Why are FX markets settling for less?


If global regulators drew up a hit list of the biggest risks in foreign exchange, settlement risk would be at the top.

So, it’s positive that the Bank for International Settlements in its follow-up report to the 2025 triennial survey declared a 90% overall reduction in average daily settlement risk.

But wait. Look closer at the figures. Payment-versus-payment (PvP) settlement – which is the most reliable way of eliminating the risk – has risen from 54% of volumes in 2006 to 56% today. A feeble 2% increase in two decades.

Put simply, this small jump is a major concern and highlights a glaring amount of risk being left on the table.

PvP systems ensure that the final payment of one currency occurs if and only if the payment from the opposite counterparty occurs. As such, the avoidance of PvP adoption is confusing because while other methods may limit the risk of a counterparty failing to deliver its part of the bargain, PvP eliminates it.

Some market innovations are slow to achieve widespread acceptance because they are novel and controversial – think the NFL’s ‘tush push’ play. PvP is not in this category: it is tried and tested. Settlement giant CLS, which was launched in 2002, offers PvP for 18 of the world’s most traded currencies.

Even outside of CLS, there are new opportunities for PvP settlement popping up to cover non-CLS currencies such as the B3 Foreign Exchange Clearinghouse in Brazil, CHATS in Hong Kong, and Buna in the United Arab Emirates.

To give the industry credit, there is evidence of progress in reducing settlement risk. Beginning with the lowest hanging fruit, the total amount of gross bilateral settlements that are fully exposed to settlement risk and bear the largest risk for counterparties, were reduced from nearly a third of all trading to just 15% over the 20-year period.

However, other areas are lagging. For instance, including intragroup trading, of the 80% of average daily settlement that involves currencies that are CLS eligible, only 40% of that group was settled on a PvP basis.

As for currencies that are not CLS eligible, such as the Chinese renminbi and Turkish lira, an even smaller portion are settled via PvP. What’s more, these currencies have grown from 19% of global turnover in 2007 to 22% in 2025.

One reason for the lacklustre adoption of PvP settlement is the growing prevalence of non-bank financial institutions in FX. These counterparties settle less than half of their gross financial obligations via PvP, whereas large dealers settle nearly three-quarters of trades using the gold-standard method.

Frustratingly, within the remaining 10% of turnover that is also left on a gross bilateral basis today, the BIS report states that nearly a quarter of that volume could be eligible for PvP settlement. That these trades are left without such assurances is head scratching.

Anecdotal explanations from the BIS explain that operational issues may make it difficult for parties to make PvP cut-offs. This could be a worry for global investors with securities markets like the UK and Europe shortening their settlement times to just one day.

Block booking

Other modes of settlement have helped to mitigate counterparty risk.

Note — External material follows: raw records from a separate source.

/-- R78: the resolver's answer depends only on where the two bracket bytes stand; every other byte, legal or not, is
passed over.
That passed bytes are not decoded is the spec's own decision D17. -/
def Obligations.ScansIgnoreOtherBytes : Prop :=
  ∀ prog prog' : List Byte, prog.length = prog'.length →
    (∀ i, (progRead prog i = some openBracketByte ↔ progRead prog' i = some openBracketByte) ∧
          (progRead prog i = some closeBracketByte ↔ progRead prog' i = some closeBracketByte)) →
    ∀ (c v : Byte) (p : Nat), resolve c v p prog = resolve c v p prog'

/-! ## Faults -/

/-- R88: a step that faults writes `STATUS` and `FAULT` and nothing else.
That faults are precise is the spec's own decision D9. -/
def Obligations.FaultingStepWritesOnlyStatusAndRecord : Prop :=
  ∀ s t : State, step s = .next t → t.status = .faulted →
    t.fault ≠ .none ∧ t = { s with status := .faulted, fault := t.fault }

/-- R82, R87: of the dispatched instructions only `,` raises `InputExhausted`, only under `Wrap` with an empty INPUT
or under `Fault` at the end, and only a taken bracket raises `BracketMismatch`; no other instruction faults.
The recorded position is the spec's own decision D8. -/
def Obligations.OnlyInputAndBracketsRaise : Prop :=
  ∀ (i : Instr) (s t : State), s.status ≠ .faulted → exec i s = .next t → t.status = .faulted →
    (i = .input ∧ t.fault = .inputExhausted s.ip ∧
      ((s.policy = .wrap ∧ s.inputLen = 0) ∨ (s.policy = .fault ∧ s.inputLen ≤ s.ic))) ∨
    (i = .openBracket ∧ t.fault = .bracketMismatch s.ip ∧ s.cell s.dp = 0 ∧
      scanForward s.prog s.ip = none) ∨
    (i = .closeBracket ∧ t.fault = .bracketMismatch s.ip ∧ s.cell s.dp ≠ 0 ∧
      scanBackward s.prog s.ip = none)

/-- R19, R20, R82: the codes of `STATUS` and of the fault registers after every step.
`STATUS` holds 0b00 for Running, 0b01 for Halted, 0b10 for Faulted, and never 0b11.
After a fault the cause is 1, with the offending byte, exactly when the byte at `IP` is outside the alphabet, 2 exactly
when it is a bracket and 3 exactly when it is `,`; the byte register is 0 for causes 2 and 3; the position is that of
the faulting instruction, where `IP` still is.
Without a fault, before and after, the three fault registers hold 0.
The codes are the spec's own decision D10, the position D8, and that `IP` stays D9. -/
def Obligations.FaultRegistersRecordTheFault : Prop :=
  ∀ s t : State, step s = .next t →
    ((t.status.code = 0b00 ↔ t.status = .running) ∧ (t.status.code = 0b01 ↔ t.status = .halted) ∧
      (t.status.code = 0b10 ↔ t.status = .faulted) ∧ t.status.code ≠ 0b11) ∧
    (t.status = .faulted →
      t.fault.pos = s.ip ∧ t.ip = s.ip ∧
      ∃ b, progRead s.prog s.ip = some b ∧
        (t.fault.cause = 1 ↔ ∀ i, decode b ≠ .valid i) ∧
        (t.fault.cause = 2 ↔ b = openBracketByte ∨ b = closeBracketByte) ∧
        (t.fault.cause = 3 ↔ b = encode .input) ∧
        t.fault.cause ≠ 0 ∧
        (t.fault.cause = 1 → t.fault.byte = b) ∧ (t.fault.cause ≠ 1 → t.fault.byte = 0)) ∧
    (s.fault = .none → t.status ≠ .faulted →
      t.fault.cause = 0 ∧ t.fault.byte = 0 ∧ t.fault.pos = 0)

/-- R27, R82: no meaning refuses, and a meaning has no next state only where `DP` or, under `Wrap`, `IC` lies outside
its range.
The names of the model's stops are the model's own (notes/assumptions/5.md). -/
def Obligations.MeaningsStopOnlyOutsideTheRanges : Prop :=
  ∀ (i : Instr) (s : State),
    (∀ r, exec i s ≠ .refused r) ∧
    (∀ f, exec i s = .fault f →
      (f = .cellOutsideTape s.dp ∧ s.tapeLen ≤ s.dp) ∨
      (f = .byteOutsideInput s.ic ∧ i = .input ∧ s.policy = .wrap ∧ s.inputLen ≠ 0 ∧ s.inputLen ≤ s.ic))

/-! ## Whole-machine rules -/

/-- R94: the reset state of every launch, and of the launch `State.reset` stands on.
That a cell holds 0 is the spec's own decision D5, the fault registers' zeros D10; that `State.reset` has nothing
loaded is the model's choice (notes/assumptions/3.md). -/
def Obligations.ResetHoldsTheGivenValues : Prop :=
  (∀ l : Launch,
    (State.start l).launch = l ∧ (State.start l).status = .running ∧ (State.start l).ip = 0 ∧
    (State.start l).dp = 0 ∧ (State.start l).ic = 0 ∧ (State.start l).out = [] ∧
    (∀ a, (State.start l).cell a = 0) ∧ (State.start l).fault = .none ∧
    (State.start l).fault.cause = 0 ∧ (State.start l).fault.byte = 0 ∧ (State.start l).fault.pos = 0) ∧
  State.reset = State.start Config.launch ∧
  State.reset.prog = [] ∧ State.reset.input = [] ∧ State.reset.policy = .wrap

/-- R4, R22, R94: every launch that meets the one requirement on it starts in a state that meets the invariants, and so
does `State.reset`. -/
def Obligations.ResetMeetsTheInvariants : Prop :=
  (∀ l : Launch, l.wellFormed = true → (State.start l).Inv ∧ (State.start l).EndExplained) ∧
  State.reset.Inv ∧ State.reset.EndExplained

/-- R22: every step keeps the invariants, from every state that meets them.
The range of `IC` is the spec's own decision D21; the canonical form of the tape is the model's (notes/assumptions/6.md). -/
def Obligations.StepKeepsTheInvariants : Prop :=
  ∀ s t : State, s.Inv → step s = .next t → t.Inv

/-- R52, R82, R84 to R86: a run that has ended shows why: Halted only at the end of the program, Faulted only with a
record whose condition holds at the position it names.
Positions are the spec's own decision D8. -/
def Obligations.StepKeepsTheEndExplained : Prop :=
  ∀ s t : State, s.Inv → s.EndExplained → step s = .next t → t.EndExplained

For example, intragroup settlement ensures that trades are settled between two entities that are part of the same banking group. However, internal settlement across borders can still be at risk of liquidity ring-fencing if the bank is distressed.

Going outside of intragroup settlement, firms can also net their FX trades between counterparties pre-settlement. This reduces the overall gross settlement risk but still leaves the transaction vulnerable overall.

At the end of the day, in times of market stress, trades using these mitigation strategies are still open to settlement risk in a way that PvP avoids.

Therefore, as the FX market continues to innovate, the lack of rapid adoption of PvP technologies for fiat rails begs whether the adoption of stablecoins is a solution worth exploring.

Over the past 12 months, there has been talk about the digitalisation of FX currency trading. LMAX Group has noted that more end-users are attracted to same-day blockchain settlement features that stablecoin offers for cryptocurrency trading.

While only 1% of stablecoin activity in 2026 has been shown to be used for real-world payments or remittances, stablecoins and FX are closing the gap on how market participants can improve FX settlement workflows.

Banks are also pushing their own tokenisation projects as a rival to stablecoins. JP Morgan’s Kinexys platform offers on-chain FX payments and settlement via its digital deposit token, JPM Coin. Citi, meanwhile, has launched a tokenised deposit platform.

Outside of the banks, the London Stock Exchange Group has also gone live with its digital settlement house that enables programmatic and instantaneous settlement both on and off chain for delivery-vs-payment and payment-vs-payment.

Much like Fifa, it’s time for the FX market to get with the times and embrace technology to add assurance to an unsure process. Whether it is video assistant referee or payment-vs-payment settlement, the days of leaving things up to chance are over.